Не заразился ее толкованием поступков директора и Нестеров:
— Дело в том, Ксения Павловна, что я — человек, испорченный точными науками, не вижу ни одного факта, который бы не объяснялся гораздо проще, без «страшных» подоплек. Алексей Саввич человек без особых научных или технических способностей и при этом несомненно умный и властолюбивый. Способные люди ему нужны только в самом ограниченном количестве, чтобы институт продолжал функционировать. На руководящих постах он их, естественно, не терпит — потому что, где, скажем, заведывание кафедрой, там и директорство не так уж далеко. На руководящих постах он предпочитает людей малоспособных, целиком зависящих от него. Любит людей выдвигать, тем самым они становятся его людьми, благодарными и обязанными ему. Вот и вам советую, пока он благоволит к вам, выдвигаться. Едва он почувствует в вас свободомыслие, вам уже не видать перспективных мест. Очень способных людей, а тем более бузотеров, естественно, старается убирать по причинам, которые я уже изложил вам. С Зиминым история темная — уж слишком он был удобная нашему Благовещенскому личность: зависимый, недалекий, без особых способностей и заслуг. Не исключено, что он оказался уж слишком неспособным. Или же предполагалось заменить его кем-нибудь более нужным или удобным. Наверняка он прослышал об этом. Так что, как видите, все объясняется и без диверсий и подрывной деятельности. А как сказал Оккам, сущности или теории не должны быть умножаемы сверх необходимости. Или еще: «Бесполезно объяснять посредством большего то, что может быть объяснено посредством меньшего» — опять же Оккам.

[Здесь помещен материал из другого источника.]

-- ==== Sys2Proof/Machine/Collective.lean ====
section
/-! DEFINITION. Collective commands, reduction-window write-back and CL.FLUSH (R276 to R279, R281, R292 to R297). -/

namespace Sys2Proof.Machine

open Sys2Proof

/-! Issue (R292 to R294). -/

/-- Bytes of a lane's access: a size of R191 for CL.PUT (4) and CL.GET (5), the bytes of the type of R197 for CL.RED (6) and CL.ATOM
(7), a pair for CL.DRAW (8), an object for CL.SIG (9). -/
def clBytes (code ty : Nat) : Nat :=
  if code ≤ 5 then sizeBytes ty else if code ≤ 7 then atomBytes ty else if code = 8 then 8 else 32

/-- The registers of a lane's value. -/
def clValSrcs (code ty : Nat) (w : W0) : List Src :=
  let b := Src.code w.b
  if code = 5 then []
  else if code = 9 then (if w.b = 20#6 then [] else [b])
  else (List.range (clBytes code ty / 4)).map (fun j => b.up j)

/-- The compare value of CL.ATOM with cas, read from d (R293). -/
def clCmpSrcs (code op ty : Nat) (w : W0) : List Src :=
  if code = 7 ∧ op = 7 then (List.range (atomBytes ty / 4)).map (fun j => (Src.code w.d).up j) else []

/-- The aux registers: the quad s(4x) to s(4x+3), as far as the command reads it (R292). -/
def clAux (code : Nat) (timed : Bool) (w : W0) : List Src :=
  let q (k : Nat) : Src := .code (BitVec.ofNat 6 (24 + 4 * WF.clX w + k))
  if code = 8 then [q 0, q 1, q 2, q 3] else if timed then [q 0, q 1, q 2] else []

/-- The queue register that a CL.* command names (R292). -/
def clQueue (x : W1) : Option Nat := if WF.clTok x then some (WF.clQ x) else none
/-- Every register that a CL.* command reads: package, address, value, compare value, aux. -/
def clSrcs (code : Nat) (w : W0) (x : W1) : List Src :=
  .code x.c :: addrSrcs false (.code w.a) ++ clValSrcs code (WF.clTy x) w ++ clCmpSrcs code (WF.clOp x) (WF.clTy x) w ++ clAux code (WF.clAt x) w
/-- The destination of CL.GET and CL.ATOM, and its registers. -/
def clDst (code : Nat) (w : W0) : Dst := if code = 5 ∨ code = 7 then Dst.ofCode w.d else Dst.none
def clRegs (code : Nat) (x : W1) : Nat := if code = 5 ∨ code = 7 then clBytes code (WF.clTy x) / 4 else 0

/-- The checks of a CL.* command (R275, R292 to R294): the label of its operands, and that of each lane. -/
def clChecks (c : Ctx) (code : Nat) (w : W0) (x : W1) : M (Label × SMap Label) := do
  let a := Src.code w.a
  let pk := Src.code x.c
  let ty := WF.clTy x
  checkQueue c 1 (clQueue x)
  if c.on ≠ 0#32 then checkComm c
  checkSrcs c (clSrcs code w x) c.on
  let s ← M.st
  let addr := fun i => pairVal s c a i
  let al ← addrLabel c false a
  let odd := maskOf (fun i => hasLane c.on i && (addr i).toNat % clBytes code ty != 0)
  if odd ≠ 0#32 then M.stop (accessTrap c .align odd addr (fun i => al.get 0#8 i) 0)
  let far := maskOf (fun i => hasLane c.on i && decide (4095 < (srcVal s c pk i).toNat))
  if far ≠ 0#32 then M.stop (accessTrap c .bounds far addr (fun i => al.get 0#8 i) 0)
  let lbl ← M.run' (fun s => s.joinList c.w ((((lanesOf c.on).map (fun i =>
    (clSrcs code w x).map (fun y => srcLbl s c y i))).flatten).dedup ++ [c.sub.maskLabel] ++ c.kl))
  if c.on = 0#32 then pure (lbl, [])
  else
    awaitAcq c (WF.clAcq x) 5
    let ls ← M.run' (fun s => s.joinLanes c.w c.on (fun i =>
      (pk :: addrSrcs false a ++ clValSrcs code ty w ++ clCmpSrcs code (WF.clOp x) ty w ++ (if code = 8 then clAux code (WF.clAt x) w else [])).map
        (fun y => srcLbl s c y i) ++ [pathIn s c.w c.on i] ++ c.kl))
    pure (lbl, ls)

/-- The lanes that a CL.* command sends, each with the owner mask of its label (R29, R294). -/
def clLanesOf (s : State) (c : Ctx) (code : Nat) (w : W0) (x : W1) (ls : SMap Label) : List ClLane :=
  (lanesOf c.on).map (fun i => (
    { lane := i, package := (srcVal s c (.code x.c) i).toNat, va := pairVal s c (.code w.a) i
      value := if code = 9 ∧ w.b = 20#6 then [1#32] else (clValSrcs code (WF.clTy x) w).map (fun y => srcVal s c y i)
      cmp := wideVal s c (clCmpSrcs code (WF.clOp x) (WF.clTy x) w) i, lbl := ls.get 0#8 i
      owners := s.ownersOf c.vd (ls.get 0#8 i), decided := false } : ClLane))

/-- The operation of a CL.* command, with its key and base or its slot from the aux registers (R281, R292). -/
def clOpOf (s : State) (c : Ctx) (code : Nat) (w : W0) (x : W1) (ls : SMap Label) : CmdOp :=
  let g (k : Nat) : Word := (((clAux code (WF.clAt x) w)[k]?).map (fun y => srcVal s c y 0)).getD 0#32
  .cl code (WF.clOp x) (WF.clTy x) w.d.toNat (clLanesOf s c code w x ls) (if WF.clAt x then some (pair (g 1) (g 0), g 2) else none)
    (if code = 8 then pair (g 1) (g 0) else 0#64) (if code = 8 then pair (g 3) (g 2) else 0#64)

/-- What a CL.* command does at issue with the operation `op` and the label of its operands (R217, R294, R388): the region commits and the command is in flight. With no lane on its entry is delivered at
once (R285). With .acq, what enters by Kwaisk follows what the die has seen (R56, R62); a timed command notes when it came to the head of its
warp's stream (R281). -/
def clStart (c : Ctx) (code : Nat) (x : W1) (op : CmdOp) (lbl : Label) (s : State) : State :=
  if c.on = 0#32 then emptyEntry c (clQueue x) 0#16 code lbl s
  else
    let s := commit (claimComm c s) c.w
    let s := if WF.clAcq x then s.mergeIngress c.die else s
    let reached := if WF.clAt x ∧ !waitsBehind s c.w s.cmdSerial then some s.package.time else none
    let (verdict, s) := if code = 6 ∨ code = 8 then clSample s c.vd c.die else (none, s)
    addCmd s { Cmd.blank s c op (clQueue x) lbl with acq := WF.clAcq x, rel := WF.clRel x, scope := 5, reached := reached, verdict := verdict }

Каждый объяснял соответственно своему темпераменту, а она соответственно своему: каждый раз становясь на новую точку зрения.
На профсоюзном преподавательском собрании Федя выступил с отводом кандидатуры зав. институтской библиотекой Лаврентьевой Нины Васильевны:
— Она оторвалась от народа, с людьми разговаривает высокомерно. Считаю, что это неподходящая кандидатура на председателя профкома.
Лаврентьеву прокатили почти единогласно. Ксения тоже голосовала против. И было ей не по себе, когда Лаврентьева, зайдя в ее «предбанничек», стала рассказывать о своей жизни: как росла старшею в многодетной семье без отца, как работала в глухом селе далеко от железной дороги и как рожала на телеге, которая везла ее в роддом зимою, в пургу, как, рожая, порвалась вся, а муж потом ее звал и «рваная», и «заштопанная», и «дырявая», и «безразмерная», так что всего хватила в жизни, но выдюжила — и мужа прогнала, и ребенка одна растит, и закончила институт, и не только работу свою, а и за общественную хватается, хочется быть впереди, вместо с людьми…
Алексей Саввич не дремал. Заперся с гладиатором, долго накачивал его, а когда ушел, гладиатор ей сказал, чтобы на послезавтра она собирала партийное бюро, будут обсуждать безответственное выступление на собрании Замулина. Ее осторожные замечания и сомнения только разжигали праведный гнев партийного секретаря:
— Вы, Ксения Павловна, рассуждаете по-женски. Ах, да бросьте вы ради бога свою демократию! Им дай демократию, они завтра анархию устроят. Лаврентьеву выдвигали по решению партбюро. Ее выдвигала партийная организация, а ваш Замулин, наверное, забыл, что он член партии, и для него решение партбюро обязательно. Демагог он, ваш Замулин! И вы скоро в демагогию скатитесь! Вы бы хоть думали, где вы работаете! Вас любой может вокруг пальца обвести, в чем хочешь убедить. Ленин что говорил? — Хранить, как зеницу ока, единство партии! Замулин не созрел для партии.
— Так вы что — исключать его, что ли, собираетесь?
— Он же не понимает принципов демократического централизма!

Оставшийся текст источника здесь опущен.